Questions and Other things

  1. How do we support many different DBs without forcing every database driver dependency onto our users? At the same time we do want users to be able to run tests, startup app, etc. without too much fuss. I would also like to keep any explicit references to db specific apis out of rice. Currently we don't have any such code references best not to start now.
  2. How do we launch the DB server. With H2 (but not all embedded DBs) you can launch the server in process in the same JVM. I don't think we want this because the JVM is forked when doing many things. Plus this style of DB looses all data by default when the JVM shuts down. Should we use: maven, testharness, init listener, spring bean, something else?
  3. Assuming we launch H2 in server mode, how to we assign the port? Do we just pick one or do something more intelligent like detecting and dynamically assigning a free one?
  • No labels

3 Comments

  1. Question: There is a small amount of code in rice related to McKoi database support. I highly doubt anyone on the planet is using this. Can it be removed? As I've stated earlier, McKoi seems to be a dead or dying database so I see no reason to keep the code around if no one is using it.
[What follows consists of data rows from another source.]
/-- The task's tiles are read and verified in order; then it computes (R178 to R184). -/
def runMatmul (u : Nat) (i : Image) (t : RunTask) (endAt fetchStall : Nat) (s : State) : State :=
  match matmulOperands i t with
  | none => s
  | some os =>
    match useOperands (meCode u) t.task.le os s with
    | (.held b k, x) => holdMe u b k x
    | (.waiting, x) => x
    | (.stop, x) => x
    | (.all ts, x) =>
      let n := 2 * kTiles t.task
      let ab := splitTurns (ts.take n)
      computeMatmul u i t ab.1 ab.2 (ts.drop n) endAt fetchStall x

/-- The task that a matrix engine runs, neither held nor stopped. -/
def meTask (s : State) (u : Nat) : Option (Image × RunTask) :=
  match s.img.live, (SMap.get s.me u {}).run with
  | some i, some t => if planRuns s && (SMap.get s.me u {}).held.isNone then some (i, t) else none
  | _, _ => none

/-- MATMUL (R187): the running matrix task does its work and ends at an offset of the beam; `fetchStall` clocks of it waited for an
operand. -/
def execMatmul (die : Fin 8) (u : Fin 2) (endAt fetchStall : Nat) (s : State) : Result :=
  .next (
    match meTask s (2 * die.val + u.val) with
    | some (i, t) => if mayEnd s endAt then runMatmul (2 * die.val + u.val) i t endAt fetchStall s else s
    | none => s)

end Sys2Proof.Machine
end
Just one more thing to support.

  2. Hey Travis,

      I am sure you have seen this, but just in case wanted to give a reference to the spring embedded database support regarding your question on running the database.

    http://static.springsource.org/spring/docs/3.0.0.M4/reference/html/ch12s08.html

    Jerry

    1. Jerry,

      Thanks for pointing this out. I'm getting close to needing a solution for abstracting the embedded db (so rice doesn't directly depend on it in code) and at the same time starting & loading things automatically. This does look promising.